[Supplied entries Boundary: Start]
-- ==== Sys2Proof/Laws/PerInstr.lean ====
section
/-! SUPPORT. Laws said once for each instruction, as syntax. -/

namespace Sys2Proof.Laws.TableRow

/-- The encoder puts an instruction on its own row of the opcode map: the row of its mnemonic stands in the table and its
fixed bits are the opcode's (spec/30_encoding.md R93). -/
def Statement (i : Instr) : Prop :=
  ∃ r ∈ opcodeTable, r.mnemonic = i.mnemonic ∧ encode i &&& r.mask = r.pattern

/-- Format `NNN` (R92): masking leaves the first digit. -/
theorem mask_nnn (t : BitVec 4) (nnn : Imm12) : (t ++ nnn : Word) &&& 0xF000#16 = t ++ 0x000#12 := by
  ext i hi
  simp only [BitVec.getElem_and, BitVec.getElem_append]
  interval_cases i <;> simp

/-- Format `XKK` (R92): masking leaves the first digit. -/
theorem mask_xkk (t : BitVec 4) (x : RegIx) (kk : Byte) :
    (t ++ x ++ kk : Word) &&& 0xF000#16 = t ++ 0x0#4 ++ 0x00#8 := by
  ext i hi
  simp only [BitVec.getElem_and, BitVec.getElem_append]
  interval_cases i <;> simp

/-- Format `XYN` (R92): masking leaves the first digit. -/
theorem mask_xyn (t : BitVec 4) (x y : RegIx) (n : BitVec 4) :
    (t ++ x ++ y ++ n : Word) &&& 0xF000#16 = t ++ 0x0#4 ++ 0x0#4 ++ 0x0#4 := by
  ext i hi
  simp only [BitVec.getElem_and, BitVec.getElem_append]
  interval_cases i <;> simp

/-- Format `XY` (R92): masking leaves the first and the last digit. -/
theorem mask_xy (t f : BitVec 4) (x y : RegIx) :
    (t ++ x ++ y ++ f : Word) &&& 0xF00F#16 = t ++ 0x0#4 ++ 0x0#4 ++ f := by
  ext i hi
  simp only [BitVec.getElem_and, BitVec.getElem_append]
  interval_cases i <;> simp

/-- Format `X` (R92): masking leaves the first digit and the low byte. -/
theorem mask_x (t : BitVec 4) (x : RegIx) (ff : Byte) :
    (t ++ x ++ ff : Word) &&& 0xF0FF#16 = t ++ 0x0#4 ++ ff := by
  ext i hi
  simp only [BitVec.getElem_and, BitVec.getElem_append]
  interval_cases i <;> simp

theorem cls : Statement (.cls) :=
  ⟨⟨"CLS", 0xFFFF, 0x00E0⟩, by decide, rfl, rfl⟩

theorem ret : Statement (.ret) :=
  ⟨⟨"RET", 0xFFFF, 0x00EE⟩, by decide, rfl, rfl⟩

theorem jp (nnn : Imm12) : Statement (.jp nnn) :=
  ⟨⟨"JP", 0xF000, 0x1000⟩, by decide, rfl, mask_nnn _ _⟩

theorem call (nnn : Imm12) : Statement (.call nnn) :=
  ⟨⟨"CALL", 0xF000, 0x2000⟩, by decide, rfl, mask_nnn _ _⟩

theorem seImm (x : RegIx) (kk : Byte) : Statement (.seImm x kk) :=
  ⟨⟨"SE_IMM", 0xF000, 0x3000⟩, by decide, rfl, mask_xkk _ _ _⟩

theorem sneImm (x : RegIx) (kk : Byte) : Statement (.sneImm x kk) :=
  ⟨⟨"SNE_IMM", 0xF000, 0x4000⟩, by decide, rfl, mask_xkk _ _ _⟩

theorem seReg (x : RegIx) (y : RegIx) : Statement (.seReg x y) :=
  ⟨⟨"SE_REG", 0xF00F, 0x5000⟩, by decide, rfl, mask_xy _ _ _ _⟩

theorem ldImm (x : RegIx) (kk : Byte) : Statement (.ldImm x kk) :=
  ⟨⟨"LD_IMM", 0xF000, 0x6000⟩, by decide, rfl, mask_xkk _ _ _⟩

theorem addImm (x : RegIx) (kk : Byte) : Statement (.addImm x kk) :=
  ⟨⟨"ADD_IMM", 0xF000, 0x7000⟩, by decide, rfl, mask_xkk _ _ _⟩

theorem ldReg (x : RegIx) (y : RegIx) : Statement (.ldReg x y) :=
  ⟨⟨"LD_REG", 0xF00F, 0x8000⟩, by decide, rfl, mask_xy _ _ _ _⟩

theorem orReg (x : RegIx) (y : RegIx) : Statement (.orReg x y) :=
  ⟨⟨"OR", 0xF00F, 0x8001⟩, by decide, rfl, mask_xy _ _ _ _⟩

theorem andReg (x : RegIx) (y : RegIx) : Statement (.andReg x y) :=
  ⟨⟨"AND", 0xF00F, 0x8002⟩, by decide, rfl, mask_xy _ _ _ _⟩

theorem xorReg (x : RegIx) (y : RegIx) : Statement (.xorReg x y) :=
  ⟨⟨"XOR", 0xF00F, 0x8003⟩, by decide, rfl, mask_xy _ _ _ _⟩

theorem addReg (x : RegIx) (y : RegIx) : Statement (.addReg x y) :=
  ⟨⟨"ADD_REG", 0xF00F, 0x8004⟩, by decide, rfl, mask_xy _ _ _ _⟩

theorem sub (x : RegIx) (y : RegIx) : Statement (.sub x y) :=
  ⟨⟨"SUB", 0xF00F, 0x8005⟩, by decide, rfl, mask_xy _ _ _ _⟩

theorem shr (x : RegIx) (y : RegIx) : Statement (.shr x y) :=
  ⟨⟨"SHR", 0xF00F, 0x8006⟩, by decide, rfl, mask_xy _ _ _ _⟩

theorem subn (x : RegIx) (y : RegIx) : Statement (.subn x y) :=
  ⟨⟨"SUBN", 0xF00F, 0x8007⟩, by decide, rfl, mask_xy _ _ _ _⟩

theorem shl (x : RegIx) (y : RegIx) : Statement (.shl x y) :=
  ⟨⟨"SHL", 0xF00F, 0x800E⟩, by decide, rfl, mask_xy _ _ _ _⟩

theorem sneReg (x : RegIx) (y : RegIx) : Statement (.sneReg x y) :=
  ⟨⟨"SNE_REG", 0xF00F, 0x9000⟩, by decide, rfl, mask_xy _ _ _ _⟩

theorem ldI (nnn : Imm12) : Statement (.ldI nnn) :=
  ⟨⟨"LD_I", 0xF000, 0xA000⟩, by decide, rfl, mask_nnn _ _⟩

theorem jpV0 (nnn : Imm12) : Statement (.jpV0 nnn) :=
  ⟨⟨"JP_V0", 0xF000, 0xB000⟩, by decide, rfl, mask_nnn _ _⟩

theorem rnd (x : RegIx) (kk : Byte) : Statement (.rnd x kk) :=
  ⟨⟨"RND", 0xF000, 0xC000⟩, by decide, rfl, mask_xkk _ _ _⟩

theorem drw (x : RegIx) (y : RegIx) (n : Nat) : Statement (.drw x y n) :=
  ⟨⟨"DRW", 0xF000, 0xD000⟩, by decide, rfl, mask_xyn _ _ _ _⟩

theorem skp (x : RegIx) : Statement (.skp x) :=
  ⟨⟨"SKP", 0xF0FF, 0xE09E⟩, by decide, rfl, mask_x _ _ _⟩

theorem sknp (x : RegIx) : Statement (.sknp x) :=
  ⟨⟨"SKNP", 0xF0FF, 0xE0A1⟩, by decide, rfl, mask_x _ _ _⟩

theorem ldVxDt (x : RegIx) : Statement (.ldVxDt x) :=
  ⟨⟨"LD_VX_DT", 0xF0FF, 0xF007⟩, by decide, rfl, mask_x _ _ _⟩

theorem ldVxK (x : RegIx) : Statement (.ldVxK x) :=
  ⟨⟨"LD_VX_K", 0xF0FF, 0xF00A⟩, by decide, rfl, mask_x _ _ _⟩

theorem ldDtVx (x : RegIx) : Statement (.ldDtVx x) :=
  ⟨⟨"LD_DT_VX", 0xF0FF, 0xF015⟩, by decide, rfl, mask_x _ _ _⟩

theorem ldStVx (x : RegIx) : Statement (.ldStVx x) :=
  ⟨⟨"LD_ST_VX", 0xF0FF, 0xF018⟩, by decide, rfl, mask_x _ _ _⟩

theorem addIVx (x : RegIx) : Statement (.addIVx x) :=
  ⟨⟨"ADD_I_VX", 0xF0FF, 0xF01E⟩, by decide, rfl, mask_x _ _ _⟩

theorem ldFVx (x : RegIx) : Statement (.ldFVx x) :=
  ⟨⟨"LD_F_VX", 0xF0FF, 0xF029⟩, by decide, rfl, mask_x _ _ _⟩

theorem ldBVx (x : RegIx) : Statement (.ldBVx x) :=
  ⟨⟨"LD_B_VX", 0xF0FF, 0xF033⟩, by decide, rfl, mask_x _ _ _⟩

theorem stRegs (x : RegIx) : Statement (.stRegs x) :=
  ⟨⟨"ST_REGS", 0xF0FF, 0xF055⟩, by decide, rfl, mask_x _ _ _⟩

theorem ldRegs (x : RegIx) : Statement (.ldRegs x) :=
  ⟨⟨"LD_REGS", 0xF0FF, 0xF065⟩, by decide, rfl, mask_x _ _ _⟩

end Sys2Proof.Laws.TableRow
end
[Supplied entries Boundary: End]
**Task brief**
Your answer should be all lines from the data that contain "first".

**Output below**
/-- Format `NNN` (R92): masking leaves the first digit. -/
/-- Format `XKK` (R92): masking leaves the first digit. -/
/-- Format `XYN` (R92): masking leaves the first digit. -/
/-- Format `XY` (R92): masking leaves the first and the last digit. -/
/-- Format `X` (R92): masking leaves the first digit and the low byte. -/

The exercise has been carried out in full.